Exercise goal »
Beginning with the first line, transcribe the entries below exactly through the line containing "theorem State.withCircuits_installInput (s", inclusive.

Material supplied »

-- ==== Sys2Proof/Laws/State.lean ====
section
/-! SUPPORT. What each update of State leaves of each field: one lemma per field per update. -/

namespace Sys2Proof.Machine

@[simp] theorem State.withCircuits_power (s : State) (x : Table Circuit) : (s.withCircuits x).power = s.power := rfl
@[simp] theorem State.withCircuits_panicInput (s : State) (x : Table Circuit) :
    (s.withCircuits x).panicInput = s.panicInput := rfl
@[simp] theorem State.withCircuits_installInput (s : State) (x : Table Circuit) :
    (s.withCircuits x).installInput = s.installInput := rfl
@[simp] theorem State.withCircuits_sdo (s : State) (x : Table Circuit) : (s.withCircuits x).sdo = s.sdo := rfl
@[simp] theorem State.withCircuits_hostSlot (s : State) (x : Table Circuit) :
    (s.withCircuits x).hostSlot = s.hostSlot := rfl
@[simp] theorem State.withCircuits_collision (s : State) (x : Table Circuit) :
    (s.withCircuits x).collision = s.collision := rfl
@[simp] theorem State.withCircuits_notices (s : State) (x : Table Circuit) :
    (s.withCircuits x).notices = s.notices := rfl
@[simp] theorem State.withCircuits_image (s : State) (x : Table Circuit) : (s.withCircuits x).image = s.image := rfl
@[simp] theorem State.withCircuits_saving (s : State) (x : Table Circuit) : (s.withCircuits x).saving = s.saving := rfl
@[simp] theorem State.withCircuits_resetCause (s : State) (x : Table Circuit) :
    (s.withCircuits x).resetCause = s.resetCause := rfl
@[simp] theorem State.withCircuits_settings (s : State) (x : Table Circuit) :
    (s.withCircuits x).settings = s.settings := rfl
@[simp] theorem State.withCircuits_mode (s : State) (x : Table Circuit) : (s.withCircuits x).mode = s.mode := rfl
@[simp] theorem State.withCircuits_latch (s : State) (x : Table Circuit) : (s.withCircuits x).latch = s.latch := rfl
@[simp] theorem State.withCircuits_panicFiltered (s : State) (x : Table Circuit) :
    (s.withCircuits x).panicFiltered = s.panicFiltered := rfl
@[simp] theorem State.withCircuits_panicTimer (s : State) (x : Table Circuit) :
    (s.withCircuits x).panicTimer = s.panicTimer := rfl
@[simp] theorem State.withCircuits_circuits (s : State) (x : Table Circuit) : (s.withCircuits x).circuits = x := rfl
@[simp] theorem State.withCircuits_zones (s : State) (x : Table Circuit) : (s.withCircuits x).zones = s.zones := rfl
@[simp] theorem State.withCircuits_requiredFeed (s : State) (x : Table Circuit) :
    (s.withCircuits x).requiredFeed = s.requiredFeed := rfl
@[simp] theorem State.withCircuits_latchCopy (s : State) (x : Table Circuit) :
    (s.withCircuits x).latchCopy = s.latchCopy := rfl
@[simp] theorem State.withCircuits_stepTimer (s : State) (x : Table Circuit) :
    (s.withCircuits x).stepTimer = s.stepTimer := rfl
@[simp] theorem State.withCircuits_bindings (s : State) (x : Table Circuit) :
    (s.withCircuits x).bindings = s.bindings := rfl
@[simp] theorem State.withCircuits_protectSize (s : State) (x : Table Circuit) :
    (s.withCircuits x).protectSize = s.protectSize := rfl
@[simp] theorem State.withCircuits_houseLock (s : State) (x : Table Circuit) :
    (s.withCircuits x).houseLock = s.houseLock := rfl
@[simp] theorem State.withCircuits_offered (s : State) (x : Table Circuit) :
    (s.withCircuits x).offered = s.offered := rfl
@[simp] theorem State.withCircuits_repeats (s : State) (x : Table Circuit) :
    (s.withCircuits x).repeats = s.repeats := rfl
@[simp] theorem State.withCircuits_scenes (s : State) (x : Table Circuit) : (s.withCircuits x).scenes = s.scenes := rfl
@[simp] theorem State.withCircuits_lineA (s : State) (x : Table Circuit) : (s.withCircuits x).lineA = s.lineA := rfl
@[simp] theorem State.withCircuits_lineB (s : State) (x : Table Circuit) : (s.withCircuits x).lineB = s.lineB := rfl
@[simp] theorem State.withCircuits_groups (s : State) (x : Table Circuit) : (s.withCircuits x).groups = s.groups := rfl
@[simp] theorem State.withCircuits_racks (s : State) (x : Table Circuit) : (s.withCircuits x).racks = s.racks := rfl
@[simp] theorem State.withCircuits_roundTimer (s : State) (x : Table Circuit) :
    (s.withCircuits x).roundTimer = s.roundTimer := rfl
@[simp] theorem State.withCircuits_rackSlot (s : State) (x : Table Circuit) :
    (s.withCircuits x).rackSlot = s.rackSlot := rfl
@[simp] theorem State.withCircuits_freeUses (s : State) (x : Table Circuit) :
    (s.withCircuits x).freeUses = s.freeUses := rfl
@[simp] theorem State.withCircuits_pending (s : State) (x : Table Circuit) :
    (s.withCircuits x).pending = s.pending := rfl

@[simp] theorem State.withZones_power (s : State) (x : Table Zone) : (s.withZones x).power = s.power := rfl
@[simp] theorem State.withZones_panicInput (s : State) (x : Table Zone) :
    (s.withZones x).panicInput = s.panicInput := rfl
@[simp] theorem State.withZones_installInput (s : State) (x : Table Zone) :
    (s.withZones x).installInput = s.installInput := rfl
@[simp] theorem State.withZones_sdo (s : State) (x : Table Zone) : (s.withZones x).sdo = s.sdo := rfl
@[simp] theorem State.withZones_hostSlot (s : State) (x : Table Zone) : (s.withZones x).hostSlot = s.hostSlot := rfl
@[simp] theorem State.withZones_collision (s : State) (x : Table Zone) : (s.withZones x).collision = s.collision := rfl
@[simp] theorem State.withZones_notices (s : State) (x : Table Zone) : (s.withZones x).notices = s.notices := rfl
@[simp] theorem State.withZones_image (s : State) (x : Table Zone) : (s.withZones x).image = s.image := rfl
@[simp] theorem State.withZones_saving (s : State) (x : Table Zone) : (s.withZones x).saving = s.saving := rfl
@[simp] theorem State.withZones_resetCause (s : State) (x : Table Zone) :
    (s.withZones x).resetCause = s.resetCause := rfl
@[simp] theorem State.withZones_settings (s : State) (x : Table Zone) : (s.withZones x).settings = s.settings := rfl
@[simp] theorem State.withZones_mode (s : State) (x : Table Zone) : (s.withZones x).mode = s.mode := rfl
@[simp] theorem State.withZones_latch (s : State) (x : Table Zone) : (s.withZones x).latch = s.latch := rfl
@[simp] theorem State.withZones_panicFiltered (s : State) (x : Table Zone) :
    (s.withZones x).panicFiltered = s.panicFiltered := rfl
@[simp] theorem State.withZones_panicTimer (s : State) (x : Table Zone) :
    (s.withZones x).panicTimer = s.panicTimer := rfl
@[simp] theorem State.withZones_circuits (s : State) (x : Table Zone) : (s.withZones x).circuits = s.circuits := rfl
@[simp] theorem State.withZones_zones (s : State) (x : Table Zone) : (s.withZones x).zones = x := rfl
@[simp] theorem State.withZones_requiredFeed (s : State) (x : Table Zone) :
    (s.withZones x).requiredFeed = s.requiredFeed := rfl
@[simp] theorem State.withZones_latchCopy (s : State) (x : Table Zone) : (s.withZones x).latchCopy = s.latchCopy := rfl
@[simp] theorem State.withZones_stepTimer (s : State) (x : Table Zone) : (s.withZones x).stepTimer = s.stepTimer := rfl
@[simp] theorem State.withZones_bindings (s : State) (x : Table Zone) : (s.withZones x).bindings = s.bindings := rfl
@[simp] theorem State.withZones_protectSize (s : State) (x : Table Zone) :
    (s.withZones x).protectSize = s.protectSize := rfl
@[simp] theorem State.withZones_houseLock (s : State) (x : Table Zone) : (s.withZones x).houseLock = s.houseLock := rfl
@[simp] theorem State.withZones_offered (s : State) (x : Table Zone) : (s.withZones x).offered = s.offered := rfl
@[simp] theorem State.withZones_repeats (s : State) (x : Table Zone) : (s.withZones x).repeats = s.repeats := rfl
@[simp] theorem State.withZones_scenes (s : State) (x : Table Zone) : (s.withZones x).scenes = s.scenes := rfl
@[simp] theorem State.withZones_lineA (s : State) (x : Table Zone) : (s.withZones x).lineA = s.lineA := rfl
@[simp] theorem State.withZones_lineB (s : State) (x : Table Zone) : (s.withZones x).lineB = s.lineB := rfl
@[simp] theorem State.withZones_groups (s : State) (x : Table Zone) : (s.withZones x).groups = s.groups := rfl
@[simp] theorem State.withZones_racks (s : State) (x : Table Zone) : (s.withZones x).racks = s.racks := rfl
@[simp] theorem State.withZones_roundTimer (s : State) (x : Table Zone) :
    (s.withZones x).roundTimer = s.roundTimer := rfl
@[simp] theorem State.withZones_rackSlot (s : State) (x : Table Zone) : (s.withZones x).rackSlot = s.rackSlot := rfl
@[simp] theorem State.withZones_freeUses (s : State) (x : Table Zone) : (s.withZones x).freeUses = s.freeUses := rfl
@[simp] theorem State.withZones_pending (s : State) (x : Table Zone) : (s.withZones x).pending = s.pending := rfl
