/-- One move of a command's effect. -/
inductive Move : State → State → Prop
  /-- Fields that are no table of records and no image. -/
  | plain {s t : State} (h : t.tables = s.tables) : Move s t
  | circuit (s : State) (c : Nat) (f : Circuit → Circuit) (h : ∀ x, CircuitStep x (f x)) : Move s (s.onCircuit c f)
  | circuits (s : State) (f : Nat → Circuit → Circuit) (h : ∀ i x, CircuitStep x (f i x)) :
      Move s (s.withCircuits (Table.mapAll s.circuits f))
  | claim (s : State) (c : Nat) (x : Circuit) (k : Contribution) (h : Table.at? s.circuits c = some x) :
      Move s (s.onCircuit c fun y => { y with claims := (insertClaim k x.claims).1 })
  | newCircuit (s : State) (c : Nat) (cfg : CircuitConfig) :
      Move s (s.withCircuits (Table.put s.circuits c (Circuit.atStart .house cfg)))
  | reconfigure (s : State) (c : Nat) (x : Circuit) (new : CircuitConfig) (h : Table.at? s.circuits c = some x)
      (free : x.transition.phase.inTransfer = false ∨
        (x.config.kind = new.kind ∧ x.config.house = new.house ∧ x.config.stage = new.stage)) :
      Move s (s.onCircuit c fun x => { x with config := new, transition := x.transition.reconfigured x.config new })
  | dropCircuit (s : State) (c : Nat) : Move s (s.withCircuits (Table.remove s.circuits c))
  | putZone (s : State) (z : Nat) (x : Zone) : Move s (s.withZones (Table.put s.zones z x))
  | setZone (s : State) (z : Nat) (f : Zone → Zone) : Move s (s.withZones (Table.adjust s.zones z f))
  | dropZone (s : State) (z : Nat) : Move s (s.withZones (Table.remove s.zones z))
  | putBinding (s : State) (b : Nat) (x : Binding) : Move s (s.withBindings (Table.put s.bindings b x))
  | setBinding (s : State) (b : Nat) (f : Binding → Binding) : Move s (s.onBinding b f)
  | setBindings (s : State) (f : Nat → Binding → Binding) : Move s (s.withBindings (Table.mapAll s.bindings f))
  | dropBinding (s : State) (b : Nat) : Move s (s.withBindings (Table.remove s.bindings b))
  | putScene (s : State) (n : Nat) (x : Scene) : Move s (s.withScenes (Table.put s.scenes n x))
  | setScene (s : State) (n : Nat) (f : Scene → Scene) : Move s (s.onScene n f)
  | dropScene (s : State) (n : Nat) : Move s (s.withScenes (Table.remove s.scenes n))
  | setGroup (s : State) (g : Nat) (f : Group → Group) : Move s (s.onGroup g f)
  | setGroups (s : State) (f : Nat → Group → Group) : Move s (s.withGroups (Table.mapAll s.groups f))
  | setRack (s : State) (r : Nat) (f : Rack → Rack) : Move s (s.onRack r f)
  | unit (s : State) (l : Line) (f : LineUnit → LineUnit)
      (h : ∀ u : LineUnit, u.TablesInOrder → (f u).TablesInOrder) : Move s (s.onUnit l f)
  | beginSave (s : State) : Move s s.beginSave
  | endSave (s : State) (i : Image) (h : s.saving = some i) : Move s { s with image := some i, saving := none }
  | dropSave (s : State) : Move s { s with saving := none }
  | load (s : State) (cause : ResetCause) : Move s (s.load cause (s.image.getD .blank))

/-- A chain of moves. -/
inductive Moves : State → State → Prop
  | refl (s) : Moves s s
  | step {s t u} : Moves s t → Move t u → Moves s u

variable {s t u : State}

theorem Moves.trans (h : Moves s t) (k : Moves t u) : Moves s u := by
  induction k with
  | refl => exact h
  | step _ m ih => exact .step ih m

theorem Moves.foldl {α : Type} {f : State → α → State} (h : Moves s t) (xs : List α)
    (k : ∀ u x, Moves s u → Moves s (f u x)) : Moves s (xs.foldl f t) := by
  induction xs generalizing t with
  | nil => exact h
  | cons x xs ih => exact ih (k t x h)

theorem Moves.foldlFst {α β : Type} {f : State × β → α → State × β} {acc : State × β} (h : Moves s acc.1) (xs : List α)
    (k : ∀ acc x, Moves s acc.1 → Moves s (f acc x).1) : Moves s (xs.foldl f acc).1 := by
  induction xs generalizing acc with
  | nil => exact h
  | cons x xs ih => exact ih (k acc x h)

theorem Moves.ite {p : Prop} [Decidable p] (h : p → Moves s t) (k : ¬ p → Moves s u) :
    Moves s (if p then t else u) := by
  split
  · exact h ‹_›
  · exact k ‹_›

/-- A change of fields that are in no table. -/
theorem Moves.plain (h : Moves s t) (e : u.tables = t.tables) : Moves s u := h.step (.plain e)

Response to the exercise »
-- ==== Sys2Proof/Laws/State.lean ====
section
/-! SUPPORT. What each update of State leaves of each field: one lemma per field per update. -/

namespace Sys2Proof.Machine

@[simp] theorem State.withCircuits_power (s : State) (x : Table Circuit) : (s.withCircuits x).power = s.power := rfl
@[simp] theorem State.withCircuits_panicInput (s : State) (x : Table Circuit) :
    (s.withCircuits x).panicInput = s.panicInput := rfl
@[simp] theorem State.withCircuits_installInput (s : State) (x : Table Circuit) :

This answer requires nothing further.